Amme is a research professor of physics and has spent decades researching energy and nuclear power and its waste.

“I do not expect one death from radioactivity,” he said, referring to the nuclear situation in Japan. “Not one.”

On Saturday, Yukiya Amano, director general of the International Atomic Energy Agency, was quoted in the New York Times as stating that Japan was still “far from the end of the accident” that occurred at the Fukushima nuclear facility, calling it “a very serious accident by all standards.”

Currently, Japan is still working to fix the problems that occurred at the plant following the 9.0 magnitude earthquake and resulting tsunami. As of Saturday, authorities in Japan listed the official death toll from the earthquake and tsunami at 10,418, with 17,072 still missing. Almost 250,000 people are in refugee centers, according to police there.

The release of radioactive material from the energy plant into the air and water sparked fear over both the situation in Japan and the use of nuclear energy as a viable source of alternative energy in other parts of the world. In the United States, 20 percent of electricity is currently generated by nuclear power.

Amme stressed that the full story of how the radiation leaked is still unknown, and he expressed doubt over the accuracy of what reports, like the one in the New York Times, are saying might be causing the problem.

“There was nothing wrong with that plant,” he said in reference to Fukushima. “If there was no tsunami, those plants would’ve been chugging along and generating all kinds of electricity.”

He added that most of the reactors in the United States, while needing to withstand many things, would never encounter the likes of a tsunami because of their locations.

Despite those reassurances, however, Amme acknowledged that many fear the possibility of a nuclear explosion or exposure to harmful levels of radiation due to nuclear plants.

Part of the problem, he said, is that people relate nuclear power to nuclear weapons, which are inherently different.

“They’re not at all similar. You can’t have a nuclear explosion in a power plant; it’s physically impossible. I don’t think enough people understand that part,” he said.

He also stressed that, in relation to Fukushima, even in the face of recent reports that higher radiation levels are being seen through much of the Western United States, it is instances of low-level radiation.

“We’ve been misled about the dangers of low-level radiation,” Amme said. “There are reasons to believe it might even be beneficial if low enough.”
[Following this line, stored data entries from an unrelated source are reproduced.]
/-- R296: the attributes of a FLOW context. -/
def flowAttrs : List Attr := catalogue.filter fun a => a.cls == clsFlow

/-- R298: the flow that PORT.FLOW_MAP gives for a class. -/
def flowEntry (d : Dev) (p cls : Nat) : Nat := leAt (fitBytes (block d PORT_FLOW_MAP p) 32) (2 * cls) 2

/-- R293: the context reads FREE and its counters 0; what the hub has not accepted counts as unmapped. -/
def freeFlow (f : Nat) (d : Dev) : Dev :=
  let cls := attr d FLOW_CLASS f
  let p := flowPort d f
  let ps := (List.range 128).filter fun q => flowEntry d q cls == f
  let d1 := forAll ps (fun q => setFlowEntry q cls 0xFFFF) (purgeFlow f (bump PORT_UNMAPPED_DROPS p (notAccepted d f) d))
  let d2 := disarm tkFailover f (disarm tkDrain f (modFlow f (fun _ => {}) d1))
  refreshCharges (ps.filter (· != p) ++ [p]) (resetAttrs flowAttrs f d2)

/-- R298: the flows of a chord entered at its members, and taken out of ports that leave it. -/
def enterChordFlows (c : Nat) (ps : List Nat) (bound : Bool) (d : Dev) : Dev :=
  let fs := (usedFlows d).filter fun f => attr d FLOW_KIND f == 1 && attr d FLOW_TARGET f == c
  forAll fs (fun f => forAll ps fun p => setFlowEntry p (attr d FLOW_CLASS f) (if bound then f else 0xFFFF)) d

/-- R293: a drain ends. -/
def endDrain (f status : Nat) (d : Dev) : Dev :=
  if attr d FLOW_STATE f = 2 then freeFlow f (completeOpt (flow d f).drain clsFlow f evFlowClosed status [] d) else d

/-! ### FLOW_OPEN, FLOW_MAP, FLOW_CLOSE (R291 to R293) -/

/-- Bytes 5 to 19 of FLOW_OPEN and FLOW_MAP in range (R291). -/
def mapFieldsOk (ps : List Byte) : Bool :=
  let a := byteAt ps 5
  let b := byteAt ps 6
  let mode := byteAt ps 7
  let grp := fun g => decide (g ≤ 7) || g == 0xFF
  grp a && grp b && decide (mode ≤ 2) && grp (byteAt ps 8) && decide (byteAt ps 9 < 4)
    && decide (64 ≤ leAt ps 10 2) && decide (leAt ps 10 2 ≤ 9216) && decide (leAt ps 12 4 ≤ 40000) && decide (leAt ps 16 4 ≤ 40000)
    && (if mode = 0 then b == 0xFF else a != 0xFF && b != 0xFF && a != b)

/-- R291: a named group in L2 or LOOP. -/
def groupsClosed (d : Dev) (ps : List Byte) : Bool :=
  let bad := fun g => let st := attr d GROUP_STATE g; st == 5 || st == 6
  (decide (byteAt ps 5 < 8) && bad (byteAt ps 5)) || (decide (byteAt ps 6 < 8) && bad (byteAt ps 6))
    || (decide (byteAt ps 8 < 8) && bad (8 + byteAt ps 8))

/-- R284: the new charges a map asks for. -/
def wantedCharges (d : Dev) (ps : List Byte) (inner die : Nat) : List (Nat × Nat) :=
  let f := leAt ps 10 2
  let act := firstActive d (byteAt ps 5) (byteAt ps 6) (byteAt ps 7)
  chargedGroups (byteAt ps 5) (byteAt ps 6) (byteAt ps 7) (byteAt ps 8) act inner die (chargeOf (leAt ps 12 4) f) (chargeOf (leAt ps 16 4) f)
where
  /-- R288: the group on which a flow with a new map is active. -/
  firstActive (d : Dev) (a b mode : Nat) : Nat :=
    if mode = 1 then 0xFE else if mode = 2 ∧ hasPath d a = false ∧ hasPath d b = true then b else a

/-- R284: by how much a group would be over its reference, where the change raises its charge. -/
def shortfall (d : Dev) (old new : List (Nat × Nat)) (g : Nat) : Nat :=
  if chargeOn new g ≤ chargeOn old g then 0 else groupCharged d g - chargeOn old g + chargeOn new g - groupReference d g

/-- R292: the first host group short, as WHERE, INDEX, SHORT. -/
def hostShort (d : Dev) (old new : List (Nat × Nat)) (ps : List Byte) : Option (Nat × Nat × Nat) :=
  let cands := [(1, byteAt ps 5, byteAt ps 5), (1, byteAt ps 6, byteAt ps 6), (2, byteAt ps 8, 8 + byteAt ps 8)]
  (cands.filterMap fun x => if x.2.1 < 8 ∧ 0 < shortfall d old new x.2.2 then some (x.1, x.2.1, shortfall d old new x.2.2) else none).head?

/-- R292: the group of an inner pair that is short. -/
def innerShort (d : Dev) (old new : List (Nat × Nat)) (die pair : Nat) (larger : Bool) : Option (Nat × Nat × Nat) :=
  let tx := shortfall d old new (16 + 8 * die + pair)
  let rx := shortfall d old new (20 + 8 * die + pair)
  if tx = 0 ∧ rx = 0 then none
  else if larger then (if rx ≤ tx then some (3, pair, tx) else some (4, pair, rx))
  else if 0 < tx then some (3, pair, tx) else some (4, pair, rx)

/-- R292: the result of NO_RESOURCE. -/
def shortBytes (x : Nat × Nat × Nat) : List Byte := [byteOf x.1, byteOf x.2.1] ++ toLE x.2.2 4

/-- R406: the inner pairs of a die that are not in L2. -/
def openPairs (d : Dev) (die : Nat) : List Nat :=
  (List.range 4).filter fun q => attr d GROUP_STATE (16 + 8 * die + q) != 5 && attr d GROUP_STATE (20 + 8 * die + q) != 5

/-- R285: the pairs on which both directions fit. -/
def fittingPairs (d : Dev) (ps : List Byte) (die : Nat) : List Nat :=
  (openPairs d die).filter fun q => (innerShort d [] (wantedCharges d ps q die) die q true).isNone

/-- R285: the inner pair chosen among those that fit. -/
def choosePair (d : Dev) (die : Nat) : List Nat → Nat
  | [] => 0
  | q :: r => r.foldl (fun best x => if groupCharged d (16 + 8 * die + x) < groupCharged d (16 + 8 * die + best) then x else best) q

/-- R292: the pair whose larger shortfall is smallest, and its short group. -/
def leastShort (d : Dev) (ps : List Byte) (die : Nat) : Nat × Nat × Nat :=
  let all := (openPairs d die).filterMap fun q => innerShort d [] (wantedCharges d ps q die) die q true
  match all with
  | [] => (3, 0, 0)
  | x :: r => r.foldl (fun best y => if y.2.2 < best.2.2 then y else best) x

/-- The map attributes of a flow written from bytes 5 to 19 (R291, R292, R288). -/
def writeMap (ps : List Byte) (f : Nat) (d : Dev) : Dev :=
  let hint := leAt ps 10 2
  d |> setAttr FLOW_MAP f (leAt ps 5 4) |> setAttr FLOW_FLAGS f (byteAt ps 9)
    |> setAttr FLOW_FRAME_HINT f hint |> setAttr FLOW_RATE_TO_HOST f (leAt ps 12 4) |> setAttr FLOW_RATE_FROM_HOST f (leAt ps 16 4)
    |> setAttr FLOW_CHARGE_TO_HOST f (chargeOf (leAt ps 12 4) hint) |> setAttr FLOW_CHARGE_FROM_HOST f (chargeOf (leAt ps 16 4) hint)
    |> setAttr FLOW_ACTIVE_HOST f (wantedCharges.firstActive d (byteAt ps 5) (byteAt ps 6) (byteAt ps 7))

/-- R291: the effect of FLOW_OPEN on a free context. -/
def openFlow (ps : List Byte) (f pair : Nat) (d : Dev) : Dev :=
  let kind := byteAt ps 2
  let target := byteAt ps 3
  let d1 := modFlow f (fun _ => {}) (resetAttrs flowAttrs f d)
  let d2 := d1 |> setAttr FLOW_STATE f 1 |> setAttr FLOW_KIND f kind |> setAttr FLOW_TARGET f target |> setAttr FLOW_CLASS f (byteAt ps 4)
    |> setAttr FLOW_INNER f pair
  let d3 := if kind = 1 then setAttr FLOW_MEMBER f (pickMember d target) d2 else d2
  let d4 := writeMap ps f d3
  refreshCharges [flowPort d4 f] (forAll (flowPorts d4 f) (fun p => setFlowEntry p (byteAt ps 4) f) d4)

/-- R291: FLOW_OPEN. -/
def bodyFlowOpen : Body := fun _ c d =>
  let ps := c.params
  let want := leAt ps 0 2
  let kind := byteAt ps 2
  let target := byteAt ps 3
  let cls := byteAt ps 4
  need ((decide (want ≤ 1023) || want == 0xFFFF) && decide (kind ≤ 1) && mapFieldsOk ps
      && (if kind = 0 then decide (target ≤ 127) && decide (cls ≤ 8) else decide (target ≤ 31) && decide (9 ≤ cls) && decide (cls ≤ 12)))
    stOutOfRange <|
  need ((kind == 0 || chordBound d target) && !groupsClosed d ps
      && !(openPairs d (dieOf (if kind = 0 then target else (chordPorts d target).headD 0))).isEmpty) stPrecondition <|
  if want ≠ 0xFFFF ∧ attr d FLOW_STATE want ≠ 0 then .refuse stConflict (toLE want 2)
  else
    match flowOfTarget d kind target cls with
    | some f => .refuse stConflict (toLE f 2)
    | none =>
      match (if want = 0xFFFF then (List.range 1024).find? fun f => attr d FLOW_STATE f == 0 else some want) with
      | none => .refuse stNoResource (shortBytes (0, 0, 0))
      | some f =>
        let die := dieOf (if kind = 0 then target else (chordPorts d target).headD 0)
        match hostShort d [] (wantedCharges d ps 0xFF die) ps with
        | some x => .refuse stNoResource (shortBytes x)
        | none =>
          match fittingPairs d ps die with
          | [] => .refuse stNoResource (shortBytes (leastShort d ps die))
          | q :: r =>
            let pair := choosePair d die (q :: r)
            let d' := openFlow ps f pair d
            okResult (toLE f 2 ++ [byteOf pair, byteOf (attr d' FLOW_MEMBER f)]) d'

/-- R289: the host groups on which a flow is active. -/
def activeSet (d : Dev) (f : Nat) : List Nat :=
  if attr d FLOW_ACTIVE_HOST f = 0xFE then [flowMap d f 0, flowMap d f 1] else [attr d FLOW_ACTIVE_HOST f]

/-- R292: FLOW_MAP. -/
def bodyFlowMap : Body := fun _ c d =>
  let ps := c.params
  let f := leAt ps 0 2
  need (decide (f ≤ 1023) && reservedZero ps 2 3 && mapFieldsOk ps) stOutOfRange <|
  need (!groupsClosed d ps && attr d FLOW_STATE f == 1) stPrecondition <|
    let old := flowCharges d f
    let die := flowDie d f
    let new := wantedCharges d ps (attr d FLOW_INNER f) die
    match hostShort d old new ps with
    | some x => .refuse stNoResource (shortBytes x)
    | none =>
      match innerShort d old new die (attr d FLOW_INNER f) false with
      | some x => .refuse stNoResource (shortBytes x)
      | none =>
        let before := activeSet d f
        let d1 := writeMap ps f d
        let gone := (before.filter fun g => decide (g < 8)).filter fun g => !(activeSet d1 f).contains g
        okDev (refreshCharges [flowPort d f] (returnTimer (flowMap d1 f 0) f (disarm tkFailover f
          (if gone = [] then d1 else modFlow f (fun x => { x with hostEra := x.hostEra + 1 }) d1))))

/-- R293: FLOW_CLOSE. -/
def bodyFlowClose : Body := fun _ c d =>
  let f := leAt c.params 0 2
  need (decide (f ≤ 1023) && decide (byteAt c.params 2 ≤ 1) && reservedZero c.params 3 1) stOutOfRange <|
  need (attr d FLOW_STATE f == 1) stPrecondition <|
    if byteAt c.params 2 = 1 then okDev (freeFlow f d)
    else
      let d1 := modFlow f (fun x => { x with drain := some (callRef c) }) (setAttr FLOW_STATE f 2 (addJob c d))
      .accept [] (arm tkDrain f (10 * nsPerMs) d1)

/-! ### Moves (R15, R166, R290) -/

/-- R15: whether a flow's inner pair has fewer than three working data lanes in a direction. -/
def innerBroken (d : Dev) (f : Nat) : Bool :=
  !(decide (attr d FLOW_INNER f < 4)) || !hasPath d (innerTx d f) || !hasPath d (innerRx d f)

/-- The units of a list up to the first that ends a frame. -/
def headFrame : List HubUnit → List HubUnit
  | [] => []
  | u :: r => if u.last then [u] else u :: headFrame r

/-- R15: what a group's store holds of a flow goes to another group's, but for the rest of a frame part sent. -/
def moveStore (old new f : Nat) (d : Dev) : Dev :=
  let x := link d old
  let mine := x.store.filter fun u => u.flow == f
  let tail := if x.partSent.contains f then headFrame mine else []
  innerPush new f (mine.drop tail.length) (modLink old (fun y => { y with store := (y.store.filter fun u => u.flow != f) ++ tail }) d)

/-- R15: a flow moved to another inner pair of its die at a frame boundary: what waits whole for the old pair waits for the new, behind what
is still on its way over the old one. DESIGN CHOICE (assumption 119): of the pairs that carry rows in both directions, the one with the
lowest TO_HOST charge, as R285 chooses at FLOW_OPEN. -/
def moveInner (f : Nat) (d : Dev) : Dev :=
  let die := flowDie d f
  let good := (List.range 4).filter fun q => groupCarries d (16 + 8 * die + q) && groupCarries d (20 + 8 * die + q)
  if attr d FLOW_STATE f = 0 ∨ innerBroken d f = false then d
  else
    match good with
    | [] => d
    | q :: r =>
      let pair := choosePair d die (q :: r)
      let d1 := setAttr FLOW_INNER f pair (modFlow f (fun x => { x with innerEra := x.innerEra + 1 }) d)
      let d2 := if attr d FLOW_INNER f < 4 then moveStore (innerRx d f) (innerRx d1 f) f (moveStore (innerTx d f) (innerTx d1 f) f d1) else d1
      refreshCharges [] d2

/-- R279: the room that a port's store has left. -/
def egressRoom (d : Dev) (p : Nat) : Nat := 65536 - egressReserved d p

/-- R166: a frame at the line die of a chord flow's old member goes to the new one, from its first byte; one for which the new store has no
room is dropped (R279). -/
def moveLine (f new : Nat) (d : Dev) (x : LineFrame) : Dev :=
  if x.bytes.length ≤ egressRoom d new then modPort new (fun y => { y with store := y.store ++ [{ x with sent := 0 }] }) d
  else dropFromHost FLOW_DROP_EGRESS_RX f (if x.tag.isSome then 2 else 0) (x.tag.getD 0) (if x.arriving then closeFlow (innerRx d f) f d else d)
But, he added, awareness is important. If food such as vegetables were to be contaminated, even rinsing them can often take care of the problem.

“We have a choice to make: we can either keep burning large quantities of coal, which supplies more than half of our electricity, or we will accept nuclear power as an alternative,” Amme said. “Wind and solar, while nice, will not provide the adequate base load electricity that we need to run our industries.”

Even Second Life, the virtual world where users can connect and socialize online, has a nuclear power plant – the first plants of which were created by DU engineering senior Alexa Jansey, and is currently overseen by Amme’s research assistant, Jeff Corbin. The virtual plant is modeled after ones used in France and Finland and one that may be built in the United States.